# Overclocking I3570k on Sabertooth Z77



## VividProfessional (Apr 29, 2009)

Hi,
I have a 3570k on a sabertooth Z77 mainboard with a H80i water cooler, whats the procedure i should follow for overclocking and what speeds could i expect from it


----------



## Tyree (May 10, 2009)

OC'ing that CPU is basically pointless but if you feel the need , see the stickies at the top of this section.
Note: Top quality components are required for OC'ing, especially the PSU.


----------



## MPR (Aug 28, 2010)

Overclocking isn't as simple as "Here's what to do -- OK I did that, thanks." Each system is different and a perfectly stable overclock on one system can cause another, seemingly identical, system to crash.

First, determine if you even need to overclock. Games are more GPU than CPU dependent and rarely bottleneck at the CPU with 3rd-gen i7 processors.
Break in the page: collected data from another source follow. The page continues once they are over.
/-- One more COUNT, whether findOrInsert has claimed the bucket or matched it. -/
theorem counted_of_findOrInsert {s : State} {n k : Nat} {f : Found} (hp : paramsLegal s.params = true)
    (h : TableInv s.params s.table) (hf : findOrInsert s n = .ok f)
    (hcount : (f.table.read f.bucket).count = countAfter s.ctrl.cntSat k) :
    ∃ t, runCommand (.count n) s = .next t ∧ Counted n f.bucket s.ctrl.cntSat (k + 1) t := by
  obtain ⟨hn, h0, hfk⟩ := findOrInsert_ok hf
  have hne := keyOf_ne_nil s h0
  have hlen : (keyOf s n).length ≤ s.params.maxKeyLen := by simpa using hn
  obtain ⟨-, -, -, h128, -⟩ := paramsLegal_bounds hp
  have hocc : occupiedAt f.table f.bucket := findOrInsertKey_occupied hne hfk
  have hread := read_incBucket_self f.table f.bucket s.ctrl.cntSat hocc
  obtain ⟨hlen', hkey⟩ := (KeepsKeys.refl f.table).incBucket hocc s.ctrl.cntSat f.bucket hocc
  refine ⟨_, runCommand_count_of_ok hf, hp, (h.findOrInsert hp hne hlen hfk).incBucket hocc _, ?_, ?_, rfl, ?_, rfl, rfl⟩
  · exact hlen'.trans_ne hocc
  · exact hkey.trans (keyAt_of_findOrInsertKey hne (hlen.trans h128) hfk)
  · exact (congrArg Bucket.count hread).trans (hcount ▸ incCount_countAfter _ _)

/-- COUNT of the key of an occupied bucket counts it once more (41_table_lookup.md R131). -/
theorem Counted.count_again {n b k : Nat} {sat : Bool} {s : State} (h : Counted n b sat k s) :
    ∃ t, runCommand (.count n) s = .next t ∧ Counted n b sat (k + 1) t := by
  obtain ⟨f, hfk, rfl, -, htable⟩ := h.table.findOrInsertKey_keyAt h.occupied
  have hlen : (s.table.read f.bucket).length = n := by simpa [keyAt] using congrArg List.length h.key
  have hf : findOrInsert s n = .ok f := by
    rw [findOrInsert_of_ok (hlen ▸ h.occupied) (hlen ▸ h.table.lengthBound _), ← h.key, hfk]
  have hmode := h.mode
  subst hmode
  exact counted_of_findOrInsert h.legal h.table hf (htable ▸ h.count)

theorem Counted.count_repeatedly {n b k : Nat} {sat : Bool} {s : State} (h : Counted n b sat k s) (j : Nat) :
    ∃ t, repeatCommand (.count n) j s = .next t ∧ Counted n b sat (k + j) t := by
  induction j generalizing s k with
  | zero => exact ⟨s, rfl, h⟩
  | succ j ih =>
    obtain ⟨u, hu, hcounted⟩ := h.count_again
    obtain ⟨t, ht, ht'⟩ := ih hcounted
    refine ⟨t, ?_, by rwa [Nat.add_comm j, ← Nat.add_assoc]⟩
    rw [repeatCommand, hu]
    exact ht

/-- A claim starts the count at 0 (41_table_lookup.md R123). -/
theorem count_of_claimed {p : Params} {m : Memory} {k : List Byte} {f : Found} (hk : k ≠ [])
    (hf : findOrInsertKey p m k = .ok f) (hclaimed : f.claimed = true) : (f.table.read f.bucket).count = 0 := by
  rcases findOrInsertKey_cases p m k with ⟨-, h⟩ | ⟨i, -, -, h⟩ | ⟨i, -, -, -, h⟩ <;> rw [h] at hf <;> cases hf
  · rw [Memory.read_write_self _ _ (claimed_ne_empty _ hk), claimed_count]
  · cases hclaimed

/-- RES_INFO.CLAIMED after a COUNT (10_state.md R43). -/
theorem claimed_of_count {n : Nat} {s t : State} {f : Found} (ht : runCommand (.count n) s = .next t)
    (hf : findOrInsert s n = .ok f) (hinfo : t.resInfo.getLsbD 8 = true) : f.claimed = true := by
  rw [runCommand_count_of_ok hf] at ht
  cases ht
  obtain ⟨-, hbit, -⟩ := resInfoWord_flags n (!f.claimed) f.claimed (f.attempt + 1)
  exact hbit.symm.trans hinfo

/-- Settles O53: the first COUNT claims and counts from 0, and by induction each later one matches and counts once more. -/
theorem repeatedCountCounts : Obligations.RepeatedCountCounts := by
  intro n s t hinv ht herr hclaimed k
  obtain ⟨f, hf⟩ := findOrInsert_ok_of_count_succeeds ht herr
  obtain ⟨-, h0, hfk⟩ := findOrInsert_ok hf
  obtain ⟨hbucket, -, -⟩ := findOrInsertKey_bucket_lt (paramsLegal_bounds hinv.legal).1 hfk
  have hfresh : (f.table.read f.bucket).count = countAfter s.ctrl.cntSat 0 := by
    rw [countAfter_zero]
    exact count_of_claimed (keyOf_ne_nil s h0) hfk (claimed_of_count ht hf hclaimed)
  obtain ⟨t', ht', hfirst⟩ := counted_of_findOrInsert hinv.legal hinv.table hf hfresh
  rw [ht] at ht'
  cases ht'
  obtain ⟨u, hu, hcounted⟩ := hfirst.count_repeatedly k
  refine ⟨u, ?_, hcounted.err, hcounted.idx.trans hfirst.idx.symm, ?_⟩
  · rw [repeatCommand, ht]
    exact hu
  · rw [hcounted.idx, indexWord_toNat hinv.legal hbucket, hcounted.count, Nat.add_comm]
    rfl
Start by reading this and see if you even need to overclock: 

Chapter 13 - Detecting Processor Bottlenecks

You can also get a general idea if your processor is bottlenecking performance by running a game, noting the frames per second, then lowering the multiplier to _underclock_ the CPU by 20%. If the FPS value doesn't drop significantly then your CPU is probably not bottlenecking performance.


----------



## VividProfessional (Apr 29, 2009)

Ita more over as an interest it seems to dynamically adjust the cpu speeds according to the display on my g510 keyboard


----------



## MPR (Aug 28, 2010)

Most modern computers are set so that CPU speed will adjust from a low level to the maximum defined by the BIOS settings depending on load. This is to lower wear and tear on the system and to save energy.


----------



## greenbrucelee (Apr 24, 2007)

look at my guide on how to overclock an i2500k, this is based on the asus sabertooth z77 and is basically identical.

4.4GHz is possible depending on how good your psu is and airflow.


----------